Christopher Barbieri, MD, PhD

For their study, the investigators deleted the CHD1 gene in mice, which led to the growth of prostate cancer tumors. They also studied human prostate cancer cell lines in which the gene was deleted and confirmed their findings about the effect of CHD1 deletion on androgen receptors by analyzing data from a large number of human prostate tumors.

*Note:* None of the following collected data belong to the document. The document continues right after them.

-- ==== Sys2Proof/Tests/Slice0.lean ====
section
/-! SUPPORT. Tests on fixed values: ill-formed syntax refused, every command decoded from a word written out from R58, spec
vectors of 95_test_vectors.md one step each, and for every obligation with hypotheses a concrete input that meets them. -/

namespace Sys2Proof.Tests

open Sys2Proof.Machine

-- One test at a time: tests that wait for the kernel side by side each hold a thread and its stack.
set_option Elab.async false

/-- What a step leaves in the part `f` of the state. -/
def left {α : Type} (f : State → α) : Result → Option α
  | .next t => some (f t)
  | .fault _ => none
  | .refused _ => none

/-- A step that runs the command word `w` on `s`. -/
def run (w : Nat) (s : State) : Result := step (s.withFetchWord 32 w)

/-- The reset state of a core whose pool has `n` words, with the pool's contents and cursor given. -/
def withPool (n : Nat) (m : Memory) (cur : Nat) : State :=
  { State.reset with build := { Build.reference with poolReq := n }, pool := { mem := m, cur := cur } }

/-- Dry only, as in V-PROC-2: MIX_WET = 0, MIX_DRY = 4096, every line inactive. -/
def dry (l r : Word) : State :=
  { State.reset with opa := l, opb := r, coef := { Coeffs.reset with mixDry := 4096#32 } }

/-- The staged lengths of V-CTL: one pre-delay length, one length for ER[7], COMB[3] and AP[1]; every other is 0. -/
def staged (pd er comb ap : Word) : Lengths :=
  { pd := pd, er := #v[0#32, 0#32, 0#32, 0#32, 0#32, 0#32, 0#32, er], comb := #v[0#32, 0#32, 0#32, comb],
    ap := #v[0#32, ap] }

/-- A core in use: STATE 2, words in the pool (of 8) and in the pre-delay line, accumulators not 0. -/
def busy : State :=
  { withPool 8 [(0, 10#32), (3, 0xFFFFFFFF#32)] 4 with
    life := .processing, lfoPhase := 0x40C90FDA#32, tailLevel := 0x43010000#32,
    pipe := { Pipe.reset with
      pd := { active := 4#32, widx := 3#32, buf := [(0, 524287#32), (2, 0xFFF80000#32)] },
      er := Pipe.reset.er.set 0 { active := 1#32, widx := 1#32, buf := [(0, 5#32)] },
      dmpL := 524287#32, dmpR := 524287#32 } }

/-! ### Ill-formed syntax is refused -/

theorem test_ill_formed_pwrite_refused : (Instr.pwrite 65536).wellFormed = false ∧ ¬ (Instr.pwrite 65536).WellFormed := by
  decide

theorem test_ill_formed_preadc_refused : (Instr.preadc 65536).wellFormed = false ∧ ¬ (Instr.preadc 65536).WellFormed := by
  decide

theorem test_ill_formed_access_size_refused : ¬ AccessWellFormed 0x04#8 1 ∧ ¬ AccessWellFormed 0x04#8 8 := by decide

theorem test_misaligned_access_refused : ¬ AccessWellFormed 0x05#8 4 ∧ ¬ AccessWellFormed 0x06#8 4 := by decide

theorem test_well_formed_boundaries :
    (Instr.pwrite 65535).WellFormed ∧ (Instr.preadc 0).WellFormed ∧ AccessWellFormed 0xFC#8 4 := by decide

/-! ### Decoding (R55, R58; table V-DEC): OP at 31:24, RSV at 23:16, ID at 15:0 -/

theorem test_decode_fixed_point :
    decode 0b00000001000000000000000000000000#32 = .command .tofix ∧
    decode 0b00000010000000000000000000000000#32 = .command .toflt ∧
    decode 0b00000011000000000000000000000000#32 = .command .mul ∧
    decode 0b00000100000000000000000000000000#32 = .command .mac ∧
    decode 0b00000101000000000000000000000000#32 = .command .add ∧
    decode 0b00000110000000000000000000000000#32 = .command .dcblk := by decide

theorem test_decode_delay_pool :
    decode 0b00010000000000001111111111111111#32 = .command (.pwrite 65535) ∧
    decode 0b00010001000000000000000000000101#32 = .command (.preadc 5) ∧
    decode 0b00010010000000000000000000000000#32 = .command .preset := by decide

theorem test_decode_reverb :
    decode 0b00000000000000000000000000000000#32 = .command .nop ∧
    decode 0b00100000000000000000000000000000#32 = .command .prepare ∧
    decode 0b00100001000000000000000000000000#32 = .command .rreset ∧
    decode 0b00100010000000000000000000000000#32 = .command .proc ∧
    decode 0b00100011000000000000000000000000#32 = .command .updmod := by decide

/-- V-DEC: the illegal words. -/
theorem test_decode_illegal :
    decode 0x00000001#32 = .illegal (.idNotZero 1#16) ∧ decode 0x07000000#32 = .illegal (.unassignedOp 0x07#8) ∧
    decode 0x10FF0000#32 = .illegal (.reservedNotZero 0xFF#8) ∧ decode 0x12000001#32 = .illegal (.idNotZero 1#16) ∧
    decode 0x13000000#32 = .illegal (.unassignedOp 0x13#8) ∧ decode 0x22010000#32 = .illegal (.reservedNotZero 1#8) ∧
    decode 0x24000000#32 = .illegal (.unassignedOp 0x24#8) := by decide

theorem test_decode_table_word :
    decodeTableWord 32 0x1000FFFF = some (.pwrite 65535) ∧ decodeTableWord 32 0x23000000 = some .updmod ∧
    decodeTableWord 32 0x07000000 = none ∧ decodeBytes [0x05#8, 0#8, 0#8, 0x11#8] = .command (.preadc 5) ∧
    decodeBytes [0#8, 0#8, 0#8] = .illegal .shortWord := by decide

/-! ### One step each, from the tables of 95_test_vectors.md -/

/-- V-TOFIX: truncation toward zero just above -2^-12. -/
theorem test_tofix_truncates :
    left State.res0 (run 0x01000000 { State.reset with opa := 0xB97FFFFF#32 }) = some 0#32 := by decide +kernel

/-- V-TOFIX: -128.0000153 clamps, sign-extended. -/
theorem test_tofix_clamps :
    left State.res0 (run 0x01000000 { State.reset with opa := 0xC3000001#32 }) = some 0xFFF80000#32 := by decide +kernel

/-- V-TOFLT: a tie rounds up to even. -/
theorem test_toflt_tie :
    left State.res0 (run 0x02000000 { State.reset with opa := 0x01000003#32 }) = some 0x45800002#32 := by decide +kernel

/-- V-TOFLT: the most negative word is not clamped. -/
theorem test_toflt_min :
    left State.res0 (run 0x02000000 { State.reset with opa := 0x80000000#32 }) = some 0xC9000000#32 := by decide +kernel

/-- V-MUL: floor(-1/4096) = -1. -/
theorem test_mul_floors :
    left (fun t => (t.res0, t.ovf)) (run 0x03000000 { State.reset with opa := 0xFFFFFFFF#32, opb := 1#32 }) =
      some (0xFFFFFFFF#32, false) := by decide +kernel

/-- V-MUL: -128 * -1 overflows by one. -/
theorem test_mul_overflows :
    left (fun t => (t.res0, t.ovf)) (run 0x03000000 { State.reset with opa := 0xFFF80000#32, opb := 0xFFFFF000#32 }) =
      some (0x0007FFFF#32, true) := by decide +kernel

/-- V-MAC: the floor shift pushes the sum below the range. -/
theorem test_mac_underflows :
    left (fun t => (t.res0, t.ovf))
      (run 0x04000000 { State.reset with opa := 0xFFFFFFFF#32, opb := 1#32, opc := 0xFFF80000#32 }) =
      some (0xFFF80000#32, true) := by decide +kernel

/-- V-MAC: the integer formula stays in range. -/
theorem test_mac_in_range :
    left (fun t => (t.res0, t.ovf))
      (run 0x04000000 { State.reset with opa := 1#32, opb := 1#32, opc := 0x0007FFFF#32 }) =
      some (0x0007FFFF#32, false) := by decide +kernel

/-- V-ADD: 100 + (-200). -/
theorem test_add_negative :
    left (fun t => (t.res0, t.ovf)) (run 0x05000000 { State.reset with opa := 0x64#32, opb := 0xFFFFFF38#32 }) =
      some (0xFFFFFF9C#32, false) := by decide +kernel

/-- V-ADD: the sum does not wrap. -/
theorem test_add_saturates :
    left (fun t => (t.res0, t.ovf)) (run 0x05000000 { State.reset with opa := 0x80000000#32, opb := 0x80000000#32 }) =
      some (0xFFF80000#32, true) := by decide +kernel

/-- V-DC, step 2. -/
theorem test_dcblk_step :
    left (fun t => (t.res0, t.dcs)) (run 0x06000000 { State.reset with opa := 4096#32, dcs := 0x3F800000#32 }) =
      some (0x00000FFB#32, 0x3F800000#32) := by decide +kernel

/-- V-DC: an infinite state gives 0. -/
theorem test_dcblk_infinite_state :
    left (fun t => (t.res0, t.dcs)) (run 0x06000000 { State.reset with opa := 4096#32, dcs := 0x7F800000#32 }) =
      some (0#32, 0x3F800000#32) := by decide +kernel

/-- V-POOL-3: the flip lands on the word at the new cursor. -/
theorem test_pwrite_flips_next :
    left (fun t => t.pool) (step (withQueue [.write 0x00#8 4 0x10000000#32 true]
      { withPool 4 [(0, 0x100#32)] 1 with opa := 0x200#32 })) =
      some { mem := [(0, 0x100#32), (1, 0x200#32), (2, 0x001#32)], cur := 2 } := by decide +kernel

/-- V-POOL-4: in a pool of one word the flip lands on the word just written. -/
theorem test_pwrite_one_word_pool :
    left (fun t => t.pool) (step (withQueue [.write 0x00#8 4 0x10000000#32 true]
      { withPool 1 [] 0 with opa := 0x20#32 })) = some { mem := [(0, 0x21#32)], cur := 0 } := by decide +kernel

/-- V-POOL-2: PREADC 0, 3 at slot 1 is contended and reads one sample nearer. -/
theorem test_preadc_contended :
    left (fun t => (t.res0, t.cont)) (run 0x11000000
      { withPool 8 [(0, 10#32), (1, 11#32), (2, 12#32), (3, 13#32), (4, 14#32)] 5 with opa := 3#32 }) =
      some (13#32, true) := by decide +kernel

/-- V-POOL-2: PREADC 1, 13 wraps around the pool. -/
theorem test_preadc_wraps :
    left (fun t => (t.res0, t.cont)) (run 0x11000001
      { withPool 8 [(0, 10#32), (1, 11#32), (2, 12#32), (3, 13#32), (4, 14#32)] 5 with opa := 13#32 }) =
      some (10#32, false) := by decide +kernel

/-- V-POOL-5. -/
theorem test_preset_zeroes :
    left (fun t => (t.pool, t.res0)) (run 0x12000000 { withPool 8 [(0, 10#32)] 5 with res0 := 7#32 }) =
      some ({ mem := [], cur := 0 }, 7#32) := by decide +kernel

/-- R87. -/
theorem test_nop_keeps_state :
    left (fun t => { t with port := busy.port }) (run 0x00000000 busy) = some busy := by decide +kernel

/-- V-CTL: PD_LEN = 9600 fits. -/
theorem test_prepare_fits :
    left (fun t => (t.life, t.err, t.pipe.pd.active))
      (run 0x20000000 { State.reset with staged := staged 9600#32 0#32 0#32 0#32 }) =
      some (.prepared, .none, 9600#32) := by decide +kernel

/-- V-CTL: AP_LEN = 2^32 - 1 needs 2^32 words and does not fit. -/
theorem test_prepare_fails :
    left (fun t => (t.life, t.err, t.pipe.ap[1].active))
      (run 0x20000000 { State.reset with staged := staged 0#32 0#32 0#32 0xFFFFFFFF#32 }) =
      some (.uninitialized, .allocFail, 0#32) := by decide +kernel

/-- V-CTL: RRESET after PROC. -/
theorem test_rreset_after_proc :
    left (fun t => (t.life, t.pipe.pd, t.pipe.dmpL, t.tailLevel)) (run 0x21000000 busy) =
      some (.prepared, { active := 4#32, widx := 0#32, buf := [] }, 0#32, 0#32) := by decide +kernel

/-- V-CTL: RRESET on a fresh core leaves STATE = 0. -/
theorem test_rreset_fresh : left State.life (run 0x21000000 State.reset) = some .uninitialized := by decide +kernel

/-- V-UPD: the first wrap, update 126. -/
theorem test_updmod_wraps :
    left State.lfoPhase (run 0x23000000 { State.reset with lfoPhase := 0x40C8000C#32 }) = some 0x3C89CB00#32 := by
  decide +kernel

/-- V-UPD: update 3. -/
theorem test_updmod_adds :
    left State.lfoPhase (run 0x23000000 { State.reset with lfoPhase := 0x3DCCCCCD#32 }) = some 0x3E19999A#32 := by
  decide +kernel

/-- V-PROC-1. -/
theorem test_proc_fresh :
    left (fun t => (t.res0, t.res1, t.tailLevel, t.life))
      (run 0x22000000 { State.reset with opa := 0x3F333333#32, opb := 0xBE4CCCCD#32 }) =
      some (0#32, 0#32, 0x3983126F#32, .uninitialized) := by decide +kernel

/-- V-PROC-3. -/
theorem test_proc_special_inputs :
    left (fun t => (t.res0, t.res1, t.pipe.rvDcs)) (run 0x22000000 (dry 0x7FC00000#32 0x7F800000#32)) =
      some (0#32, 0x42FFFFE0#32, 0x427FFFC0#32) := by decide +kernel

/-- V-BUS: STATUS with OVF, CONT, STATE = 2 and ERR = 3. -/
theorem test_status_packing :
    statusWord { State.reset with ovf := true, cont := true, life := .processing, err := .busError } = 0x00000323#32 := by
  decide

/-- V-PCLAMP. -/
theorem test_pclamp :
    pclamp 0x80000000#32 = 0x80000000#32 ∧ pclamp 0x3F800001#32 = 0x3F800000#32 ∧ pclamp 0xFF800000#32 = 0#32 ∧
    pclamp 0xFFC00000#32 = 0#32 ∧ pclamp 0x00000001#32 = 0x00000001#32 := by decide +kernel

/-! ### Inputs that meet the hypotheses of the obligations -/

theorem test_witness_commands_decode :
    (Instr.preadc 65535).WellFormed ∧ decode (encode (.preadc 65535)) = .command (.preadc 65535) := by decide

/-- One illegal word for each clause, at the edges of the assigned OP ranges. -/
theorem test_witness_illegal_words :
    (∀ op ∈ [0x07, 0x0F, 0x13, 0x1F, 0x24, 0xFF], ¬ (op ≤ 0x06 ∨ (0x10 ≤ op ∧ op ≤ 0x12) ∨ (0x20 ≤ op ∧ op ≤ 0x23))) ∧
    (0x10010000#32).toNat / 2 ^ 16 % 2 ^ 8 ≠ 0 ∧
    ((0x00000001#32).toNat / 2 ^ 24 ≠ 0x10 ∧ (0x00000001#32).toNat / 2 ^ 24 ≠ 0x11 ∧
      (0x00000001#32).toNat % 2 ^ 16 ≠ 0) := by decide

/-- An illegal word of each kind, written to CMD: the step raises IllegalCommand and leaves STATE as it was. -/
theorem test_witness_illegal_step :
    (withQueue [.write 0x00#8 4 0x10010000#32 true] busy).port.rst = false ∧
    left (fun t => (t.err, t.life)) (step (withQueue [.write 0x00#8 4 0x10010000#32 true] busy)) =
      some (.illegalCommand, .processing) ∧
    left (fun t => (t.err, t.life)) (run 0xFF000000 busy) = some (.illegalCommand, .processing) ∧
    left (fun t => (t.err, t.life)) (run 0x00000001 busy) = some (.illegalCommand, .processing) := by decide

/-- A write that runs a command, for the steps of a decoded command. -/
theorem test_witness_command_step :
    let s := withQueue [.write 0x00#8 4 0x1000FFFF#32 true] State.reset
    s.port.rst = false ∧ s.port.queue = .write 0x00#8 4 0x1000FFFF#32 true :: [] ∧
      decode 0x1000FFFF#32 = .command (.pwrite 65535) := by decide

theorem test_witness_access_write :
    let s := withQueue [.write 0x04#8 4 7#32 false] State.reset
    s.port.rst = false ∧ busWrite 0x04#8 4 7#32 (popped s [] false) = .done { popped s [] false with opa := 7#32 } := by
  decide

theorem test_witness_access_read :
    (withQueue [.read 0x18#8 4] State.reset).port.rst = false ∧ AccessWellFormed 0x18#8 4 ∧
      regAt 0x18#8 = some .status := by decide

“Our study is one of the critical first steps in understanding the mechanisms by which the androgen receptor gets hijacked from promoting normal prostate function and turns toward promoting cancer,” Dr. Barbieri said.

He and his research team are now working on finding medications that can target the process of CHD1 deletion and the subsequent hijacking of androgen-receptors that drives prostate malignancies. “One of the big questions we have is whether the process is reversible,” he said. “Can we flip it back so the androgen receptor may cause the cancer to slow down and stop growing?”

This work was funded in part by the Prostate Cancer Foundation. “These important findings improve the understanding of how normal prostate cells can be transformed into cancer,” said Dr. Howard Soule, executive vice president and chief science officer of the Prostate Cancer Foundation. “The Prostate Cancer Foundation is proud to have supported this work through funding to Drs. Barbieri and Augello, which will accelerate discovery of new treatments for men with lethal forms of this disease.”

Additional funding sources include  grants from the National Cancer Institute: WCM SPORE in Prostate Cancer, P50CA211024-01, K08CA187417-01, R37CA215040; a Urology Care Foundation Rising Star in Urology Research Award; Damon Runyon Cancer Research Foundation MetLife Foundation Family Clinical Investigator Award; Department of Defense Postdoctoral Fellowship; Prostate Cancer Foundation Young Investigator Award; the Dutch Cancer Society/ Alpe d’HuZes; and The Movember Foundation.